Posted to dev@hive.apache.org by Carl Steinbach <cw...@apache.org> on 2018/08/07 04:31:26 UTC
Re: Review Request 68099: SerDe to support Teradata Binary Format
-----------------------------------------------------------
This is an automatically generated e-mail. To reply, visit:
https://reviews.apache.org/r/68099/#review206929
-----------------------------------------------------------
Please note that while I have not commented on every occurrence of the following issues, I would still like them all to be fixed:
* Unnecessary 'else' clauses
* Unnecessary uses of 'this'
* RuntimeExceptions which should be replaced with checked exceptions.
contrib/src/java/org/apache/hadoop/hive/contrib/fileformat/teradata/TeradataBinaryFileInputFormat.java
Lines 1 (patched)
<https://reviews.apache.org/r/68099/#comment290075>
I think this code and the other files in this patch belong in the serde module. Please move the code to serde/src/java/org/apache/hadoop/hive/serde2/teradata
contrib/src/java/org/apache/hadoop/hive/contrib/fileformat/teradata/TeradataBinaryFileOutputFormat.java
Lines 71 (patched)
<https://reviews.apache.org/r/68099/#comment290076>
This should be a static final class variable, i.e:
static final byte RECORD_END_BYTE = ...
contrib/src/java/org/apache/hadoop/hive/contrib/fileformat/teradata/TeradataBinaryRecordReader.java
Lines 74 (patched)
<https://reviews.apache.org/r/68099/#comment290081>
Please avoid unnecessary uses of "this", both in this file and others in the patch.
contrib/src/java/org/apache/hadoop/hive/contrib/fileformat/teradata/TeradataBinaryRecordReader.java
Lines 89 (patched)
<https://reviews.apache.org/r/68099/#comment290083>
Change message to "Input file is compressed. Using compression code %s"
contrib/src/java/org/apache/hadoop/hive/contrib/fileformat/teradata/TeradataBinaryRecordReader.java
Lines 92 (patched)
<https://reviews.apache.org/r/68099/#comment290082>
Please remove or change message to "The input file is not compressed".

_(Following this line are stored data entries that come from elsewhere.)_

/-! ## Memory -/

/-- 20_memory.md R83 to R86: a byte store changes that byte only; a word store puts the low byte at the address
and the high byte at the next one, modulo 65536; a word read takes them back in that order. -/
def Obligations.WordsAreLittleEndianAndWrapAtTheTop : Prop :=
  ∀ (s : State) (x v : Word) (b : Byte),
    StoresByte x b s (s.store8 x b) ∧ StoresWord x v s (s.store16 x v) ∧ (s.store16 x v).readWord x = v ∧
      (s.readWord x).toNat = (s.readByte x).toNat + 256 * (s.readByte (x + 1)).toNat

/-- 20_memory.md R98, R99: in every step the port's record holds the fetches first, in increasing address order from
PC on, then the data transactions; and its writes, replayed in order on the bus contents before the step, give
those after it (that State keeps the record of the last step is the model's choice, assumption log 6). -/
def Obligations.TheBusPortAccountsForEveryStore : Prop :=
  ∀ s t : State, step s = .next t →
    t.mem = replay t.bus s.mem ∧
      ∃ n data, n ≤ 3 ∧ t.bus = fetchReads s s.pc n ++ data ∧
        ∀ x ∈ data, ∃ a v, x = .read .data a v ∨ x = .write .data a v

/-- 20_memory.md R99, 60_exceptions.md R521: the direct memory interface reads and writes bytes and half-words of memory
between steps and writes nothing else; what it writes is little-endian, and the bus contents stay canonical. -/
def Obligations.DirectMemoryAccessTouchesMemoryOnly : Prop :=
  ∀ (s : State) (x v : Word) (b : Byte), ∃ t u, pokeByte x b s = t ∧ pokeWord x v s = u ∧
    t = { s with mem := t.mem } ∧ u = { s with mem := u.mem } ∧ StoresByte x b s t ∧ StoresWord x v s u ∧
    peekByte x t = b ∧ peekWord x u = v ∧ (s.mem.wf = true → t.mem.wf = true ∧ u.mem.wf = true)

/-! ## 8-bit arithmetic and logic -/

/-- 40_alu8.md R201, R207 to R212: ADD and ADC in their r, (HL) and d8 forms. -/
def Obligations.AddAndAdcGiveTheSum : Prop :=
  (∀ o, encode (aluRow .add o) = [0x80 + operandCode o] ∧ encode (aluRow .adc o) = [0x88 + operandCode o]) ∧
    (∀ d, encode (aluImmRow .add d) = [0xC6, d] ∧ encode (aluImmRow .adc d) = [0xCE, d]) ∧
    (∀ o s, SumOutcome (aluRow .add o) (operandValue o s) false (operandReads o s) s) ∧
    (∀ o s, SumOutcome (aluRow .adc o) (operandValue o s) (flagC s.f) (operandReads o s) s) ∧
    (∀ d s, SumOutcome (aluImmRow .add d) d false [] s) ∧ ∀ d s, SumOutcome (aluImmRow .adc d) d (flagC s.f) [] s

/-- 40_alu8.md R202, R213 to R218: SUB and SBC in their r, (HL) and d8 forms. -/
def Obligations.SubAndSbcGiveTheDifference : Prop :=
  (∀ o, encode (aluRow .sub o) = [0x90 + operandCode o] ∧ encode (aluRow .sbc o) = [0x98 + operandCode o]) ∧
    (∀ d, encode (aluImmRow .sub d) = [0xD6, d] ∧ encode (aluImmRow .sbc d) = [0xDE, d]) ∧
    (∀ o s, DifferenceOutcome (aluRow .sub o) (operandValue o s) false false (operandReads o s) s) ∧
    (∀ o s, DifferenceOutcome (aluRow .sbc o) (operandValue o s) (flagC s.f) false (operandReads o s) s) ∧
    (∀ d s, DifferenceOutcome (aluImmRow .sub d) d false false [] s) ∧
    ∀ d s, DifferenceOutcome (aluImmRow .sbc d) d (flagC s.f) false [] s

/-- 40_alu8.md R228 to R230: CP in its r, (HL) and d8 forms writes the flags of SUB and nothing else. -/
def Obligations.CpWritesTheFlagsOfTheDifference : Prop :=
  (∀ o, encode (aluRow .cp o) = [0xB8 + operandCode o]) ∧ (∀ d, encode (aluImmRow .cp d) = [0xFE, d]) ∧
    (∀ o s, DifferenceOutcome (aluRow .cp o) (operandValue o s) false true (operandReads o s) s) ∧
    ∀ d s, DifferenceOutcome (aluImmRow .cp d) d false true [] s

/-- 40_alu8.md R203 to R205, R219 to R227: AND, XOR and OR in their r, (HL) and d8 forms. -/
def Obligations.AndXorOrWorkBitByBit : Prop :=
  (∀ o, encode (aluRow .and o) = [0xA0 + operandCode o] ∧ encode (aluRow .xor o) = [0xA8 + operandCode o] ∧
      encode (aluRow .or o) = [0xB0 + operandCode o]) ∧
    (∀ d, encode (aluImmRow .and d) = [0xE6, d] ∧ encode (aluImmRow .xor d) = [0xEE, d] ∧ encode (aluImmRow .or d) = [0xF6, d]) ∧
    (∀ o s, LogicOutcome (aluRow .and o) (operandValue o s) and true (operandReads o s) s ∧
      LogicOutcome (aluRow .xor o) (operandValue o s) xor false (operandReads o s) s ∧
      LogicOutcome (aluRow .or o) (operandValue o s) or false (operandReads o s) s) ∧
    ∀ d s, LogicOutcome (aluImmRow .and d) d and true [] s ∧ LogicOutcome (aluImmRow .xor d) d xor false [] s ∧
      LogicOutcome (aluImmRow .or d) d or false [] s

/-- 40_alu8.md R231 to R236: INC and DEC of a register and of (HL); C is not written. -/
def Obligations.IncAndDecStepTheOperandAndKeepC : Prop :=
  (∀ o, encode (incRow o) = [0x04 + 8 * operandCode o] ∧ encode (decRow o) = [0x05 + 8 * operandCode o]) ∧
    (∀ o s, ∃ t, exec (incRow o) s = .next t ∧ ∃ res : Byte, res.toNat = ((operandValue o s).toNat + 1) % 256 ∧
      WritesOnly o res s t ∧ SameControl s t ∧ t.bus = s.bus ++ operandReads o s ++ operandWrites o res s ∧
      FlagsAre (res == 0) false (decide ((operandValue o s).toNat % 16 = 15)) (flagC s.f) s t) ∧
    ∀ o s, ∃ t, exec (decRow o) s = .next t ∧ ∃ res : Byte, res.toNat = ((operandValue o s).toNat + 255) % 256 ∧
      WritesOnly o res s t ∧ SameControl s t ∧ t.bus = s.bus ++ operandReads o s ++ operandWrites o res s ∧
      FlagsAre (res == 0) true (decide ((operandValue o s).toNat % 16 = 0)) (flagC s.f) s t

/-- 40_alu8.md R237: DAA adds, or with N = 1 subtracts, 0x06 and 0x60 as H, C and the old A ask. -/
def Obligations.DaaAdjustsByTheFlagsAndTheOldA : Prop :=
  encode .daa = [0x27] ∧
    ∀ s : State, ∃ t, exec .daa s = .next t ∧ t = { s with a := t.a, f := t.f } ∧
      ∃ low high : Bool, low = (flagH s.f || (!flagN s.f && decide (s.a.toNat % 16 > 9))) ∧
        high = (flagC s.f || (!flagN s.f && decide (s.a.toNat > 0x99))) ∧
        (flagN s.f = false → t.a.toNat = (s.a.toNat + 6 * low.toNat + 0x60 * high.toNat) % 256) ∧
        (flagN s.f = true → (t.a.toNat : Int) = ((s.a.toNat : Int) - 6 * low.toNat - 0x60 * high.toNat) % 256) ∧
        FlagsAre (t.a == 0) (flagN s.f) false high s t

/-- 40_alu8.md R238 to R240: CPL complements A and sets N and H; SCF sets and CCF inverts C, clearing N and H;
none writes Z. -/
def Obligations.CplScfCcfKeepZ : Prop :=
  encode .cpl = [0x2F] ∧ encode .scf = [0x37] ∧ encode .ccf = [0x3F] ∧
    (∀ s : State, ∃ t, exec .cpl s = .next t ∧ t = { s with a := t.a, f := t.f } ∧ t.a.toNat = 255 - s.a.toNat ∧
      FlagsAre (flagZ s.f) true true (flagC s.f) s t) ∧
    (∀ s : State, ∃ t, exec .scf s = .next t ∧ t = { s with f := t.f } ∧ FlagsAre (flagZ s.f) false false true s t) ∧
    ∀ s : State, ∃ t, exec .ccf s = .next t ∧ t = { s with f := t.f } ∧ FlagsAre (flagZ s.f) false false (!flagC s.f) s t

/-- 40_alu8.md R241 (BCD): ADD A,v of two packed-BCD bytes and then DAA leave the two low decimal digits of
the sum in A, and C exactly when the decimal sum exceeds 99. -/
def Obligations.DaaAfterAddIsDecimalAddition : Prop :=
  ∀ (s : State) (v : Byte), Bcd s.a → Bcd v →
    ∃ t u, exec (aluImmRow .add v) s = .next t ∧ exec .daa t = .next u ∧
      Bcd u.a ∧ bcdValue u.a = (bcdValue s.a + bcdValue v) % 100 ∧
      flagC u.f = decide (bcdValue s.a + bcdValue v > 99)

/-- 40_alu8.md R241 (round trips; 90_conflicts.md C3): ADD A,v and then SUB v restore A, with Z as A is zero;
INC and then DEC of any register or of (HL) restore its value. -/
def Obligations.AddThenSubAndIncThenDecRestoreTheValue : Prop :=
  (∀ (s : State) (v : Byte), ∃ t u, exec (aluImmRow .add v) s = .next t ∧ exec (aluImmRow .sub v) t = .next u ∧
      u.a = s.a ∧ flagZ u.f = (s.a == 0)) ∧
    ∀ (s : State) (o : Operand8), ∃ t u, exec (incRow o) s = .next t ∧ exec (decRow o) t = .next u ∧
      operandValue o u = operandValue o s ∧ flagZ u.f = (operandValue o s == 0) ∧ flagN u.f = true

/-! ## 16-bit arithmetic -/

/-- 41_alu16.md R260, R261: ADD HL,rr writes HL with the sum modulo 65536, N, H (bit 11) and C (bit 15), and
keeps Z. -/
def Obligations.AddHlGivesTheSumAndKeepsZ : Prop :=
  (∀ p, encode (addHLRow p) = [0x09 + 0x10 * pairCode p]) ∧
    ∀ (p : Pair) (s : State), ∃ t, exec (addHLRow p) s = .next t ∧ t = { s with h := t.h, l := t.l, f := t.f } ∧
      t.hl.toNat = (s.hl.toNat + (s.pair p).toNat) % 65536 ∧
      FlagsAre (flagZ s.f) false (decide (s.hl.toNat % 4096 + (s.pair p).toNat % 4096 > 0x0FFF))
        (decide (s.hl.toNat + (s.pair p).toNat > 0xFFFF)) s t

/-- 41_alu16.md R262, R263: INC rr and DEC rr step the pair modulo 65536 and write no flag and no other
register. -/
def Obligations.IncAndDecOfAPairWriteNoFlag : Prop :=
  (∀ p, encode (incPairRow p) = [0x03 + 0x10 * pairCode p] ∧ encode (decPairRow p) = [0x0B + 0x10 * pairCode p]) ∧
    ∀ (p : Pair) (s : State), ∃ t u, exec (incPairRow p) s = .next t ∧ exec (decPairRow p) s = .next u ∧
      (t.pair p).toNat = ((s.pair p).toNat + 1) % 65536 ∧ (u.pair p).toNat = ((s.pair p).toNat + 65535) % 65536 ∧
      match p with
      | .BC => t = { s with b := t.b, c := t.c } ∧ u = { s with b := u.b, c := u.c }
      | .DE => t = { s with d := t.d, e := t.e } ∧ u = { s with d := u.d, e := u.e }
      | .HL => t = { s with h := t.h, l := t.l } ∧ u = { s with h := u.h, l := u.l }
      | .SP => t = { s with sp := t.sp } ∧ u = { s with sp := u.sp }

/-- 41_alu16.md R264 to R266: ADD SP,e8 and LD HL,SP+e8 add the sign-extended offset; Z and N are cleared, H
and C are the carries of the unsigned addition to SP's low byte. -/
def Obligations.SpPlusOffsetGoesToSpOrHl : Prop :=
  (∀ n, encode (.add_SP_e8 n) = [0xE8, n] ∧ encode (.ld_HL_SPe8 n) = [0xF8, n]) ∧
    ∀ (n : Byte) (s : State), ∃ t u, exec (.add_SP_e8 n) s = .next t ∧ exec (.ld_HL_SPe8 n) s = .next u ∧
      t = { s with sp := t.sp, f := t.f } ∧ u = { s with h := u.h, l := u.l, f := u.f } ∧
      (t.sp.toNat : Int) = ((s.sp.toNat : Int) + n.toInt) % 65536 ∧ u.hl = t.sp ∧ u.f = t.f ∧
      FlagsAre false false (decide (s.sp.toNat % 16 + n.toNat % 16 > 0x0F)) (decide (s.sp.toNat % 256 + n.toNat > 0xFF)) s t

/-! ## Rotates, shifts and bit operations -/

/-- 42_rotate_shift_bit.md R282, R284 to R287: RLCA, RRCA, RLA and RRA rotate A and clear Z whatever the
result. -/
def Obligations.AccumulatorRotatesClearZ : Prop :=
  encode .rlca = [0x07] ∧ encode .rrca = [0x0F] ∧ encode .rla = [0x17] ∧ encode .rra = [0x1F] ∧
    ∀ (s : State), ∀ x ∈ [(Instr.rlca, RotOp.rlc), (.rrca, .rrc), (.rla, .rl), (.rra, .rr)],
      ∃ t, exec x.1 s = .next t ∧ t = { s with a := t.a, f := t.f } ∧
        t.a.toNat = rotated x.2 s.a.toNat (flagC s.f) ∧ FlagsAre false false false (rotatedOut x.2 s.a.toNat) s t

/-- 42_rotate_shift_bit.md R288, R290, R292, R294, R296, R298, R300, R302 with R280 and R281: the CB rotates,
shifts and SWAP of a register. -/
def Obligations.CbRotatesAndShiftsOfARegister : Prop :=
  (∀ op r, encode (rotRow op (.reg r)) = [0xCB, 8 * rotCode op + operandCode (.reg r)]) ∧
    ∀ (op : RotOp) (r : Reg) (s : State), RotateOutcome op (.reg r) s

/-- 42_rotate_shift_bit.md R289, R291, R293, R295, R297, R299, R301, R303 with R280 and R281: the CB rotates,
shifts and SWAP of the byte at HL: one read, one write. -/
def Obligations.CbRotatesAndShiftsOfTheByteAtHl : Prop :=
  (∀ op, encode (rotRow op .mHL) = [0xCB, 8 * rotCode op + 6]) ∧
    ∀ (op : RotOp) (s : State), RotateOutcome op .mHL s

/-- 42_rotate_shift_bit.md R304, R305: BIT sets Z to the complement of the tested bit, clears N, sets H, keeps
C, and writes neither register nor memory. -/
def Obligations.BitTestsOneBit : Prop :=
  (∀ b o, encode (bitRow b o) = [0xCB, 0x40 + 8 * BitVec.ofNat 8 b.val + operandCode o]) ∧
    ∀ (b : Fin 8) (o : Operand8) (s : State), ∃ t, exec (bitRow b o) s = .next t ∧
      t = { s with f := t.f, bus := s.bus ++ operandReads o s } ∧
      FlagsAre (decide ((operandValue o s).toNat / 2 ^ b.val % 2 = 0)) false true (flagC s.f) s t

/-- 42_rotate_shift_bit.md R306 to R309: RES clears and SET sets bit b of the operand, keeps its other bits, and
writes no flag. -/
def Obligations.ResAndSetWriteOneBit : Prop :=
  (∀ b o, encode (resRow b o) = [0xCB, 0x80 + 8 * BitVec.ofNat 8 b.val + operandCode o] ∧
      encode (setRow b o) = [0xCB, 0xC0 + 8 * BitVec.ofNat 8 b.val + operandCode o]) ∧
    ∀ (b : Fin 8) (o : Operand8) (s : State), ∀ x ∈ [(resRow b o, false), (setRow b o, true)],
      ∃ t, exec x.1 s = .next t ∧ ∃ res : Byte,
        (∀ k, k < 8 → res.getLsbD k = if k = b.val then x.2 else (operandValue o s).getLsbD k) ∧
        WritesOnly o res s t ∧ SameControl s t ∧ t.f = s.f ∧
        t.bus = s.bus ++ operandReads o s ++ operandWrites o res s

/-! ## Loads, stores and the stack -/

/-- 43_loads_stack.md R330, R332, R333: LD r,r', LD r,(HL) and LD (HL),r copy the source to the destination and
change nothing else; 0x76 is not among them. -/
def Obligations.LdCopiesTheSource : Prop :=
  ∀ (dst src : Operand8), ¬(dst = .mHL ∧ src = .mHL) →
    encode (ldRow dst src) = [0x40 + 8 * operandCode dst + operandCode src] ∧
    ∀ s : State, ∃ t, exec (ldRow dst src) s = .next t ∧ WritesOnly dst (operandValue src s) s t ∧ SameControl s t ∧
      t.f = s.f ∧ t.bus = s.bus ++ operandReads src s ++ operandWrites dst (operandValue src s) s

contrib/src/java/org/apache/hadoop/hive/contrib/fileformat/teradata/TeradataBinaryRecordReader.java
Lines 116 (patched)
<https://reviews.apache.org/r/68099/#comment290077>
static import String.format() in order to avoid constantly using the "String." prefix.
contrib/src/java/org/apache/hadoop/hive/contrib/fileformat/teradata/TeradataBinaryRecordReader.java
Lines 155 (patched)
<https://reviews.apache.org/r/68099/#comment290078>
Magic constants (e.g. "0x0a") should be defined in one place (e.g. TeradataConstants.java) as a static final variable.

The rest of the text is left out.